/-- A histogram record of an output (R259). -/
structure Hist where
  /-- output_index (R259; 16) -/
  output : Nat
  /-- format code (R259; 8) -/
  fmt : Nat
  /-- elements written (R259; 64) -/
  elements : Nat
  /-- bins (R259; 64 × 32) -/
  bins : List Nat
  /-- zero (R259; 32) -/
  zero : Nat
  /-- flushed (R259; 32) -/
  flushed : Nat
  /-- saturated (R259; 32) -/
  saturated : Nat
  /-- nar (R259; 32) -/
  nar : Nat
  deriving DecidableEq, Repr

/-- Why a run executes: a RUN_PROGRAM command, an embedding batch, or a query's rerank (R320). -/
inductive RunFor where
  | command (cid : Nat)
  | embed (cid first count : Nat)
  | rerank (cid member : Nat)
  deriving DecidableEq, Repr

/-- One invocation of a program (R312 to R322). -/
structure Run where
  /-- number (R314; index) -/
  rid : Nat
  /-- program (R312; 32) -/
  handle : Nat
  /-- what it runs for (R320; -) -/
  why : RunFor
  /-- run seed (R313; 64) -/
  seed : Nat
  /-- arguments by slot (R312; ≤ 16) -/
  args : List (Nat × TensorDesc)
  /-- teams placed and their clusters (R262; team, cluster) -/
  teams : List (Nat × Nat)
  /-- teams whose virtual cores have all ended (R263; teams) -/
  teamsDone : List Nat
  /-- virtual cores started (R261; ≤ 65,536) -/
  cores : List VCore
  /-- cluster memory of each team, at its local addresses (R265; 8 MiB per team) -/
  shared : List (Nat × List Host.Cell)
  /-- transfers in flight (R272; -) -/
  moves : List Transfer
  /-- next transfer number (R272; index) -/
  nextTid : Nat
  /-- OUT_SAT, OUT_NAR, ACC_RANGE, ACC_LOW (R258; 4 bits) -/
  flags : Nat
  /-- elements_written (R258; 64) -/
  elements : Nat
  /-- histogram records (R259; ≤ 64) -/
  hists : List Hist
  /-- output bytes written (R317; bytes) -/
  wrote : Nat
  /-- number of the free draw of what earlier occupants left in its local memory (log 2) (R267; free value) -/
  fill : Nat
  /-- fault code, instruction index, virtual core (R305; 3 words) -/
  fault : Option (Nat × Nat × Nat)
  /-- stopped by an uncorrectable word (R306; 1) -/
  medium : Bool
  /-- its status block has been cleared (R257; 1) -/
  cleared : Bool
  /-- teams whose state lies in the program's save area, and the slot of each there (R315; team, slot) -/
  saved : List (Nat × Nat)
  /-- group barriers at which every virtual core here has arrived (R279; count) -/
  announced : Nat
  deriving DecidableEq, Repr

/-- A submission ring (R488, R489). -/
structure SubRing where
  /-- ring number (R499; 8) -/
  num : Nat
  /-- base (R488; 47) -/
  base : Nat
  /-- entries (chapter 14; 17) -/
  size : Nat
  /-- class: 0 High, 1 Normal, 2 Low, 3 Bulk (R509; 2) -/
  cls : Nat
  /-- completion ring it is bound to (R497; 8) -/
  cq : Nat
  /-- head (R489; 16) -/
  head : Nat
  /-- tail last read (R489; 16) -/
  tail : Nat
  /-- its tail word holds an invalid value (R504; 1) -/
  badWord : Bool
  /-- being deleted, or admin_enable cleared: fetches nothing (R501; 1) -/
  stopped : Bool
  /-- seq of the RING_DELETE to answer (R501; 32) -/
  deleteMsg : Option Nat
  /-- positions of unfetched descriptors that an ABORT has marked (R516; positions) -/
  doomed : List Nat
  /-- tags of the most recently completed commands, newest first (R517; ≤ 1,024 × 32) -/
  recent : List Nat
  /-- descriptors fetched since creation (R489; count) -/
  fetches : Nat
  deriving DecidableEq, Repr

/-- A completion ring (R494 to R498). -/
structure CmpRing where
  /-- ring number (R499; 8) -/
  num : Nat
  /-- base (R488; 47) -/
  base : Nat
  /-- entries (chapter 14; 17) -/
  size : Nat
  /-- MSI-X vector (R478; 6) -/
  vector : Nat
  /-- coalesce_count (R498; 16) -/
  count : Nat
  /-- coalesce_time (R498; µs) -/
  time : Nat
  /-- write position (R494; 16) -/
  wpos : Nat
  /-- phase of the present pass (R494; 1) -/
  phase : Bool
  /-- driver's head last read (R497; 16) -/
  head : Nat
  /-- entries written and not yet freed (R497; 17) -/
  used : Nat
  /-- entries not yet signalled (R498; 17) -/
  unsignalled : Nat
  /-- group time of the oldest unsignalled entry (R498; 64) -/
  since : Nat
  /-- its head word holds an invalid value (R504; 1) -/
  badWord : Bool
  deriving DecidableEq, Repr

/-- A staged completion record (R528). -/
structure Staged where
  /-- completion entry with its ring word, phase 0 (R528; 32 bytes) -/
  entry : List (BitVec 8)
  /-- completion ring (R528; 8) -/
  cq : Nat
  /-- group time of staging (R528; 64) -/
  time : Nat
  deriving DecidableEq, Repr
-------
### Instructions to follow
Transcribe the listing from start to finish, exactly as given.

### Answer to this task
/-- A histogram record of an output (R259). -/
structure Hist where
  /-- output_index (R259; 16) -/
  output : Nat
  /-- format code (R259; 8) -/
  fmt : Nat
  /-- elements written (R259; 64) -/
  elements : Nat
  /-- bins (R259; 64 × 32) -/
  bins : List Nat
  /-- zero (R259; 32) -/
  zero : Nat
  /-- flushed (R259; 32) -/
  flushed : Nat
  /-- saturated (R259; 32) -/
  saturated : Nat
  /-- nar (R259; 32) -/
  nar : Nat
  deriving DecidableEq, Repr

/-- Why a run executes: a RUN_PROGRAM command, an embedding batch, or a query's rerank (R320). -/
inductive RunFor where
  | command (cid : Nat)
  | embed (cid first count : Nat)
  | rerank (cid member : Nat)
  deriving DecidableEq, Repr

/-- One invocation of a program (R312 to R322). -/
structure Run where
  /-- number (R314; index) -/
  rid : Nat
  /-- program (R312; 32) -/
  handle : Nat
  /-- what it runs for (R320; -) -/
  why : RunFor
  /-- run seed (R313; 64) -/
  seed : Nat
  /-- arguments by slot (R312; ≤ 16) -/
  args : List (Nat × TensorDesc)
  /-- teams placed and their clusters (R262; team, cluster) -/
  teams : List (Nat × Nat)
  /-- teams whose virtual cores have all ended (R263; teams) -/
  teamsDone : List Nat
  /-- virtual cores started (R261; ≤ 65,536) -/
  cores : List VCore
  /-- cluster memory of each team, at its local addresses (R265; 8 MiB per team) -/
  shared : List (Nat × List Host.Cell)
  /-- transfers in flight (R272; -) -/
  moves : List Transfer
  /-- next transfer number (R272; index) -/
  nextTid : Nat
  /-- OUT_SAT, OUT_NAR, ACC_RANGE, ACC_LOW (R258; 4 bits) -/
  flags : Nat
  /-- elements_written (R258; 64) -/
  elements : Nat
  /-- histogram records (R259; ≤ 64) -/
  hists : List Hist
  /-- output bytes written (R317; bytes) -/
  wrote : Nat
  /-- number of the free draw of what earlier occupants left in its local memory (log 2) (R267; free value) -/
  fill : Nat
  /-- fault code, instruction index, virtual core (R305; 3 words) -/
  fault : Option (Nat × Nat × Nat)
  /-- stopped by an uncorrectable word (R306; 1) -/
  medium : Bool
  /-- its status block has been cleared (R257; 1) -/
  cleared : Bool
  /-- teams whose state lies in the program's save area, and the slot of each there (R315; team, slot) -/
  saved : List (Nat × Nat)
  /-- group barriers at which every virtual core here has arrived (R279; count) -/
  announced : Nat
  deriving DecidableEq, Repr

/-- A submission ring (R488, R489). -/
structure SubRing where
  /-- ring number (R499; 8) -/
  num : Nat
  /-- base (R488; 47) -/
  base : Nat
  /-- entries (chapter 14; 17) -/
  size : Nat
  /-- class: 0 High, 1 Normal, 2 Low, 3 Bulk (R509; 2) -/
  cls : Nat
  /-- completion ring it is bound to (R497; 8) -/
  cq : Nat
  /-- head (R489; 16) -/
  head : Nat
  /-- tail last read (R489; 16) -/
  tail : Nat
  /-- its tail word holds an invalid value (R504; 1) -/
  badWord : Bool
  /-- being deleted, or admin_enable cleared: fetches nothing (R501; 1) -/
  stopped : Bool
  /-- seq of the RING_DELETE to answer (R501; 32) -/
  deleteMsg : Option Nat
  /-- positions of unfetched descriptors that an ABORT has marked (R516; positions) -/
  doomed : List Nat
  /-- tags of the most recently completed commands, newest first (R517; ≤ 1,024 × 32) -/
  recent : List Nat
  /-- descriptors fetched since creation (R489; count) -/
  fetches : Nat
  deriving DecidableEq, Repr

/-- A completion ring (R494 to R498). -/
structure CmpRing where
  /-- ring number (R499; 8) -/
  num : Nat
  /-- base (R488; 47) -/
  base : Nat
  /-- entries (chapter 14; 17) -/
  size : Nat
  /-- MSI-X vector (R478; 6) -/
  vector : Nat
  /-- coalesce_count (R498; 16) -/
  count : Nat
  /-- coalesce_time (R498; µs) -/
  time : Nat
  /-- write position (R494; 16) -/
  wpos : Nat
  /-- phase of the present pass (R494; 1) -/
  phase : Bool
  /-- driver's head last read (R497; 16) -/
  head : Nat
  /-- entries written and not yet freed (R497; 17) -/
  used : Nat
  /-- entries not yet signalled (R498; 17) -/
  unsignalled : Nat
  /-- group time of the oldest unsignalled entry (R498; 64) -/
  since : Nat
  /-- its head word holds an invalid value (R504; 1) -/
  badWord : Bool
  deriving DecidableEq, Repr

/-- A staged completion record (R528). -/
structure Staged where
  /-- completion entry with its ring word, phase 0 (R528; 32 bytes) -/
  entry : List (BitVec 8)
  /-- completion ring (R528; 8) -/
  cq : Nat
  /-- group time of staging (R528; 64) -/
  time : Nat
  deriving DecidableEq, Repr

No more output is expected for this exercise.